Pathologic enophthalmos is often associated with abnormalities of eyelid function, such as lid lag or a superior sulcus deformity.
Motility
Many disorders of the orbit produce associated changes in motility, secondary to either myogenic or neurogenic involvement.
1. It is critical to measure both phorias and tropias using prisms with the cover and cross-cover testing in the cardinal fields of gaze.
2. Formal measurements of ocular ductions and versions should also be carefully performed.
It is important to use a standard notation that allows differentiation of subtle changes over time. For example, the lateral version reflex (LVR) allows the quick, reliable, reproducible measure of ocular motility and is ideal for following neuro-ophthalmic patients with either paralytic or myogenic strabismus. This test is easily performed with the careful use of a strong penlight that is coaxial with the observer and with stabilization of the patient’s head. The patient is asked to look in far upgaze, downgaze, abduction, and adduction, and the position of the light reflex is noted relative to the corneoscleral limbus (in millimeters). The measurements are noted in the patient’s chart and changes over time are easily appreciated.

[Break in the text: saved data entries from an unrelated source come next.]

/-- Start a retrain (R90): the equalization is that of the last snapshot; from ACTIVE to ALIGN, or to ADAPT when the load rule calls for it. Both lanes of a
two-lane port are tried (R91); the replay store stays; waiting packets that may take another port do (R144). -/
def State.startRetrain (s : State) (p : Nat) : State :=
  if s.portState p ≠ 7 then s
  else
    let fid := s.partnerFid p
    let adapt := (s.portLanes p).any (fun k => loadExceeds (s.macroLoad (macroOf k)) (s.macroSt (macroOf k)).snapLoad)
    let s := s.putPortStat p Fld.portStatState (if adapt then 3 else 4)
    let s := s.setPort p { (s.port p) with
      laneA := true, laneB := (s.laneRec p).width == 0, degradePos := none, lastCap := none,
      capAcked := false, ackOk := false, echoSent := 0, echoAnswers := [] }
    let s := s.forAll (s.portLanes p) (fun s k =>
      let a := s.laneStat k
      let s := (s.put a Fld.laneStatAmLock 0).put a Fld.laneStatRetired 0
      s.setCoeff k (s.lane k).snapCoeff)
    let s := s.forAll (s.portLanes p) (fun s k =>
      s.setLane k { (s.lane k) with goodRun := 0, badRun := 0, uncorrRun := 0 })
    let s := ((s.setLink p (s.link p).pause).setLstate p 3).put (s.linkStat p) Fld.linkStatLeakPending 0
    let s := s.rerouteWaiting (fun w => w.waitsFor p)
    s.releaseHeld p fid

/-- Start a retrain of one's own accord: the partner is asked with a RETRAIN pair (R86, R90). -/
def State.askRetrain (s : State) (p : Nat) : State :=
  if s.portState p = 7 then (s.sendCtl p .retrain).startRetrain p else s

/-! ## Registers that are written only while structured (R37) -/

/-- A command on a register of a block that the image configures: in INERT and LOADED it is discarded and posts
an informational "not structured" event (R37). -/
def State.ifStructured (s : State) (off : Nat) (f : State → State) : State :=
  if s.structured then f s else s.notice 61 off

end Sys2Proof.Machine
end

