/-- Poll a ring once. -/
def State.pollRing (s : State) (i r : Nat) : State :=
  if !s.polls i r then s
  else if s.sqNear i r then s.pollNear i r 16 false
  else if (s.sq i r).polling then s
  else (s.setSq i r { s.sq i r with row := 0 }).pollFar i r

/-- RING_POLL. -/
def execRingPoll (inst : Fin 4096) (ring : Fin 64) (s : State) : Answer := act s (fun s => s.pollRing inst ring)

/-- KICK (R306): poll now and restore the interval. -/
def doKick (i r : Nat) (s : State) : State :=
  s.ifStructured (Reg.sqStat i r) (fun s =>
    (s.setSq i r { s.sq i r with ivl := s.get (Reg.sqCfg i r) Fld.sqCfgPoll }).pollRing i r)

/-- KICK. -/
def execKick (inst : Fin 4096) (ring : Fin 64) (s : State) : Answer := act s (doKick inst ring)

/-- A SEG entry that the ring has read is taken into its open chain (R301, R302). -/
def doSeg (i r : Nat) (d : Desc) (s : State) : State :=
  if d.op = opSeg ∧ s.polls i r then (s.takeEntry i r d).2 else s

/-- SEG. -/
def execSeg (inst : Fin 4096) (ring : Fin 64) (d : Desc) (s : State) : Answer := act s (doSeg inst ring d)

/-! ## Enabling (R304, R307, R308, R333) -/

/-- The polls per second that a ring costs (R307), as 125 × 10^6 / `poll`. -/
def pollCost (poll : Nat) : Rat := mkRat 125000000 (max 1 poll)

/-- The polls per second that the rings of an engine cost, other than ring `not`. -/
def State.pollUsed (s : State) (e skip : Nat) : Rat :=
  s.sqs.foldl (fun n q =>
    let i := q.1 / 64; let r := q.1 % 64
    if q.2.engine = some e ∧ q.1 ≠ skip ∧ s.flag (Reg.sqCfg i r) Fld.sqCfgEnable then
      n + pollCost (s.get (Reg.sqCfg i r) Fld.sqCfgPoll) else n) 0

/-- The poll budget of an engine. -/
def State.pollBudget (s : State) : Rat := mkRat (1000000 * s.get Reg.instCtrl Fld.instCtrlPollBudget) 1

/-- The engine of a hub with the most budget left, the lowest number on a tie (R307). -/
def State.pickEngine (s : State) (hub skip : Nat) : Nat :=
  ((List.range 4).map (fun k => 4 * hub + k)).foldl (fun b e =>
    if s.pollUsed e skip < s.pollUsed b skip then e else b) (4 * hub)

/-- `poll` is in its range: 1 to 125,000 for a near ring, 25 to 125,000 for a far one (R305). -/
def pollOk (near : Bool) (poll : Nat) : Bool := decide ((if near then 1 else 25) ≤ poll ∧ poll ≤ 125000)

/-- The first enable error of R333, or 0. -/
def State.sqCheck (s : State) (i r : Nat) (v : Word) : Nat :=
  let x := s.inst i
  let log := Fld.sqCfgLogSize.get v
  let near := Fld.sqCfgNear.get v == 1
  let size := 64 * 2 ^ log
  let base := s.sqBaseOf i r
  let poll := Fld.sqCfgPoll.get v
  let hub := s.instHub i
  let e := s.pickEngine hub (ringKey i r)
  if x.sq ≤ r then 1
  else if log < 6 ∨ 16 < log ∨ base % (if near then size else 4096) ≠ 0 then 2
  else if near ∧ (s.vfBar2 x.vfLink < base + size ∨ 65536 * x.nr64k < base + size) then 3
  else if !pollOk near poll then 4
  else if s.pollBudget < s.pollUsed e (ringKey i r) + pollCost poll then 5
  else if x.cq ≤ Fld.sqCfgCq.get v ∨ !s.flag (Reg.cqCfg i (Fld.sqCfgCq.get v)) Fld.cqCfgEnable then 6
  else if s.instState i ≠ 1 then 7
  else if 0 < (s.sq i r).jobs then 8
  else 0

/-- The fields of SQ_CFG that a write stores: with `expert` of the instance clear, `backoff` and `poll_ceil` keep their
derived values (R72, R306). -/
def State.sqFields (s : State) (i : Nat) (v : Word) : Word :=
  let v := BitVec.ofNat 64 (v.toNat % 2 ^ 48)
  if s.flag (Reg.instCfg i) Fld.instCfgExpert then v
  else Fld.sqCfgPollCeil.put (Fld.sqCfgBackoff.put v 0) (Fld.sqCfgPoll.get v)

/-- With `expert` of the instance clear, a write of SQ_CFG discards `backoff` and `poll_ceil`, which it carries, with an event (R72). -/
def State.sqEvent (s : State) (i r : Nat) : State :=
  if s.flag (Reg.instCfg i) Fld.instCfgExpert then s else s.notice 61 (Reg.sqCfg i r)

/-- The error of a `poll` asked for on an enabled ring (R305, R307): 4 out of range, 5 beyond the budget of its engine, or 0. -/
def State.pollErr (s : State) (i r poll : Nat) : Nat :=
  if !pollOk (s.sqNear i r) poll then 4
  else if s.pollBudget < s.pollUsed ((s.sq i r).engine.getD 0) (ringKey i r) + pollCost poll then 5
  else 0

3. If abnormal motility is observed, then perform the forced duction test to differentiate between paralytic and restrictive deficits.
Orbital Palpation
Orbital mass lesions that are anteriorly located in the orbit are amenable to direct examination by palpation. Palpation may be helpful in determining both the differential diagnosis and the selection of a potential site for biopsy. Compressibility of the mass may indicate a vascular lesion. Such lesions, if high flow, may also produce an orbital bruit that is evident on auscultation. Solid tumors are firm and less compressible. Pain on orbital palpation is often associated with inflammatory or infectious lesions.